*Dataset entries*

theorem State.roomWay_kept (hd : DevFree P) (hm : MemFree P) {s : State} (hs : P s) (dpa : Nat) (grp : Nat) :
    P (s.roomWay dpa grp).2 := by
  unfold State.roomWay
  extract_lets v1 v2 v3 v4 v5 v6 s7
  have h8 : P s7 := by
    dsimp -zeta only [s7]
    apply State.withDev_kept hd
    assumption
  clear_value v1 v2 v3 v4 v5 v6 s7
  split
  · assumption
  · split
    · assumption
    · extract_lets v9
      clear_value v9
      split
      · assumption
      · extract_lets s10
        have h11 : P s10 := by
          dsimp -zeta only [s10]
          split
          · apply State.handBack_kept hd hm
            assumption
          · assumption
        clear_value s10
        split
        · split
          · dsimp only
            apply State.withDev_kept hd
            assumption
          · assumption
        · assumption

theorem State.roomPut_kept (hd : DevFree P) {s : State} (hs : P s) (key : Nat) (l : RoomLine) :
    P (s.roomPut key l) := by
  unfold State.roomPut
  apply State.withDev_kept hd
  assumption

theorem State.roomTouched_kept (hd : DevFree P) {s : State} (hs : P s) (key : Nat) (l : RoomLine) (err : RoomError) :
    P (s.roomTouched key l err).2 := by
  unfold State.roomTouched
  extract_lets v1 v2
  clear_value v1 v2
  split
  · assumption
  · dsimp only
    apply State.withDev_kept hd
    assumption
  · split
    · dsimp only
      apply State.withDev_kept hd
      assumption
    · dsimp only
      apply State.withDev_kept hd
      assumption
  · split
    · dsimp only
      apply State.withDev_kept hd
      assumption
    · dsimp only
      apply State.withDev_kept hd
      assumption

theorem State.flushLine_kept (hd : DevFree P) (hm : MemFree P) {s : State} (hs : P s) (tag : Nat) :
    P (s.flushLine tag) := by
  unfold State.flushLine
  split
  · apply State.withDev_kept hd
    assumption
  · split
    · apply State.withDev_kept hd
      assumption
    · apply State.handBack_kept hd hm
      assumption
    · split
      · split
        · apply State.completeLine_kept hd hm
          assumption
        · assumption
      · assumption

theorem State.pumpFlush_kept (hd : DevFree P) (hm : MemFree P) {s : State} (hs : P s) :
    P (s.pumpFlush) := by
  unfold State.pumpFlush
  split
  · assumption
  · refine foldl_kept (fun s1 h2 a3 => ?_) ?_ _
    · apply State.flushLine_kept hd hm
      assumption
    · assumption

theorem State.flush_kept (hd : DevFree P) (hm : MemFree P) {s : State} (hs : P s) (f : FlushScope) :
    P (s.flush f) := by
  unfold State.flush
  extract_lets v1 v2 v3 v4 v5 v6
  clear_value v1 v2 v3 v4 v5 v6
  split
  · refine dev_kept hd ?_ _
    assumption
  · apply State.pumpFlush_kept hd hm
    refine dev_kept hd ?_ _
    assumption

theorem State.flushStart_kept (hd : DevFree P) (hm : MemFree P) {s : State} (hs : P s) (value : Nat) :
    P (s.flushStart value) := by
  unfold State.flushStart
  split
  · assumption
  · extract_lets s1
    have h2 : P s1 := by
      dsimp -zeta only [s1]
      apply State.withDev_kept hd
      assumption
    clear_value s1
    apply State.flush_kept hd hm
    assumption

theorem execRrFlushStart_kept (hd : DevFree P) (hm : MemFree P) {s : State} (hs : P s) (value : Word) :
    ∀ t, execRrFlushStart value s = .next t → P t := by
  intro t e
  obtain rfl := Host.Outcome.next.inj e
  apply State.flushStart_kept hd hm
  assumption

theorem State.emptySlice_kept (hd : DevFree P) (hm : MemFree P) {s : State} (hs : P s) (slice : Nat) :
    P (s.emptySlice slice) := by
  unfold State.emptySlice
  extract_lets s1
  have h2 : P s1 := by
    dsimp -zeta only [s1]
    refine foldl_kept (fun s3 h4 a5 => ?_) ?_ _
    · apply State.handBack_kept hd hm
      assumption
    · assumption
  clear_value s1
  apply State.withDev_kept hd
  assumption

/-! ## Transfer -/

theorem State.mergeRequest_kept (hd : DevFree P) (hm : MemFree P) {s : State} (hs : P s) (r : MergeReq) :
    P (s.mergeRequest r) := by
  unfold State.mergeRequest
  extract_lets v1 v2 v3
  clear_value v1 v2
  split
  · dsimp -zeta only [v3]
    apply State.withDev_kept hd
    assumption
  · split
    · rename_i x4 x5 x6 x7
      have h8 : P x6 := by
        refine snd_kept x7 ?_
        apply State.shaftWrite_kept hd hm
        assumption
      split
      · dsimp -zeta only [v3]
        apply State.withDev_kept hd
        assumption
      · assumption
      · apply State.withDev_kept hd
        assumption

theorem State.pumpMerge_kept (hd : DevFree P) (hm : MemFree P) {s : State} (hs : P s) (shaft : Nat) :
    P (s.pumpMerge shaft) := by
  unfold State.pumpMerge
  extract_lets v1
  clear_value v1
  refine foldl_kept (fun s2 h3 a4 => ?_) ?_ _
  · apply State.mergeRequest_kept hd hm
    assumption
  · apply State.withDev_kept hd
    assumption

theorem execMergeWrite_kept (hd : DevFree P) (hm : MemFree P) {s : State} (hs : P s) (write : MergeReq) :
    ∀ t, execMergeWrite write s = .next t → P t := by
  intro t e
  obtain rfl := Host.Outcome.next.inj e
  apply State.mergeRequest_kept hd hm
  assumption

theorem execMergeGatherExpiry_kept (hd : DevFree P) {s : State} (hs : P s) (bay : Fin 64) :
    ∀ t, execMergeGatherExpiry bay s = .next t → P t := by
  intro t e
  obtain rfl := Host.Outcome.next.inj e
  refine dev_kept hd ?_ _
  assumption

theorem execShelfReadDeadline_kept (hd : DevFree P) {s : State} (hs : P s) (bay : Fin 64) :
    ∀ t, execShelfReadDeadline bay s = .next t → P t := by
  intro t e
  obtain rfl := Host.Outcome.next.inj e
  refine dev_kept hd ?_ _
  assumption

theorem State.readTransfer_kept (hd : DevFree P) (hm : MemFree P) {s : State} (hs : P s) (shaft : Nat) (a2 : Xfer) (wire : CodeWord) :
    P (s.readTransfer shaft a2 wire) := by
  unfold State.readTransfer
  extract_lets v1 v2 v3 s4
  have h5 : P s4 := by
    dsimp -zeta only [s4]
    split
    · split
      · apply State.bayRead_kept hd hm
        assumption
      · apply State.withDev_kept hd
        assumption
    · apply State.withDev_kept hd
      split
      · apply State.withDev_kept hd
        apply State.bayRead_kept hd hm
        assumption
      · apply State.bayRead_kept hd hm
        assumption
  clear_value v1 v2 v3 s4
  apply State.withDev_kept hd
  assumption

theorem State.writeTransfer_kept (hd : DevFree P) (hm : MemFree P) {s : State} (hs : P s) (shaft : Nat) (a2 : Xfer) (wire : CodeWord) :
    P (s.writeTransfer shaft a2 wire) := by
  unfold State.writeTransfer
  extract_lets v1 v2
  clear_value v1 v2
  split
  · assumption
  · extract_lets s3 s4
    have h5 : P s3 := by
      dsimp -zeta only [s3]
      apply State.mergeComplete_kept hd hm
      assumption
    have h6 : P s4 := by
      dsimp -zeta only [s4]
      apply State.storeLine_kept hm
      assumption
    clear_value s3 s4
    apply State.withDev_kept hd
    assumption

theorem State.transfer_kept (hd : DevFree P) (hm : MemFree P) {s : State} (hs : P s) (shaft : Nat) (a2 : Xfer) (rest : List Xfer) (wire : CodeWord) :
    P (s.transfer shaft a2 rest wire) := by
  unfold State.transfer
  extract_lets s1 s2
  have h3 : P s1 := by
    dsimp -zeta only [s1]
    apply State.withDev_kept hd
    assumption
  have h4 : P s2 := by
    dsimp -zeta only [s2]
    split
    · apply State.withDev_kept hd
      apply State.readTransfer_kept hd hm
      assumption
    · apply State.withDev_kept hd
      apply State.writeTransfer_kept hd hm
      assumption
    · apply State.withDev_kept hd
      assumption
  clear_value s1 s2
  apply State.pumpFlush_kept hd hm
  apply State.pumpMerge_kept hd hm
  assumption

theorem State.lineTransfer_kept (hd : DevFree P) (hm : MemFree P) {s : State} (hs : P s) (shaft : Nat) (wire : CodeWord) (illegal : Bool) :
    P (s.lineTransfer shaft wire illegal) := by
  unfold State.lineTransfer
  split
  · assumption
  · split
    · apply State.withDev_kept hd
      assumption
    · apply State.transfer_kept hd hm
      assumption

theorem State.stall_kept (hd : DevFree P) (hm : MemFree P) {s : State} (hs : P s) (shaft : Nat) (a2 : Xfer) (rest : List Xfer) :
    P (s.stall shaft a2 rest) := by
  unfold State.stall
  extract_lets s1 s2 v3 s4
  have h5 : P s1 := by
    dsimp -zeta only [s1]
    apply State.withDev_kept hd
    assumption
  have h6 : P s2 := by
    dsimp -zeta only [s2]
    apply State.withDev_kept hd
    assumption
  have h7 : P s4 := by
    dsimp -zeta only [s4]
    apply State.withDev_kept hd
    assumption
  clear_value s1 s2 v3 s4
  split
  · apply State.withDev_kept hd
    assumption
  · split
    · apply State.afterRead_kept hd hm
      assumption
    · assumption

theorem execBeatStall_kept (hd : DevFree P) (hm : MemFree P) {s : State} (hs : P s) (shaft : Fin 64) :
    ∀ t, execBeatStall shaft s = .next t → P t := by
  intro t e
  obtain rfl := Host.Outcome.next.inj e
  split
  · assumption
  · apply State.stall_kept hd hm
    assumption

theorem execReadStartTimeout_kept (hd : DevFree P) (hm : MemFree P) {s : State} (hs : P s) (shaft : Fin 64) :
    ∀ t, execReadStartTimeout shaft s = .next t → P t := by
  intro t e
  obtain rfl := Host.Outcome.next.inj e
  split
  · assumption
  · split
    · apply State.stall_kept hd hm
      assumption
    · assumption

end Sys2Proof.Machine
end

*Exercise brief*
In the entries above, find each line with the string "wire" and copy it.

*Answer box*
theorem State.readTransfer_kept (hd : DevFree P) (hm : MemFree P) {s : State} (hs : P s) (shaft : Nat) (a2 : Xfer) (wire : CodeWord) :
    P (s.readTransfer shaft a2 wire) := by
theorem State.writeTransfer_kept (hd : DevFree P) (hm : MemFree P) {s : State} (hs : P s) (shaft : Nat) (a2 : Xfer) (wire : CodeWord) :
    P (s.writeTransfer shaft a2 wire) := by
theorem State.transfer_kept (hd : DevFree P) (hm : MemFree P) {s : State} (hs : P s) (shaft : Nat) (a2 : Xfer) (rest : List Xfer) (wire : CodeWord) :
    P (s.transfer shaft a2 rest wire) := by
theorem State.lineTransfer_kept (hd : DevFree P) (hm : MemFree P) {s : State} (hs : P s) (shaft : Nat) (wire : CodeWord) (illegal : Bool) :
    P (s.lineTransfer shaft wire illegal) := by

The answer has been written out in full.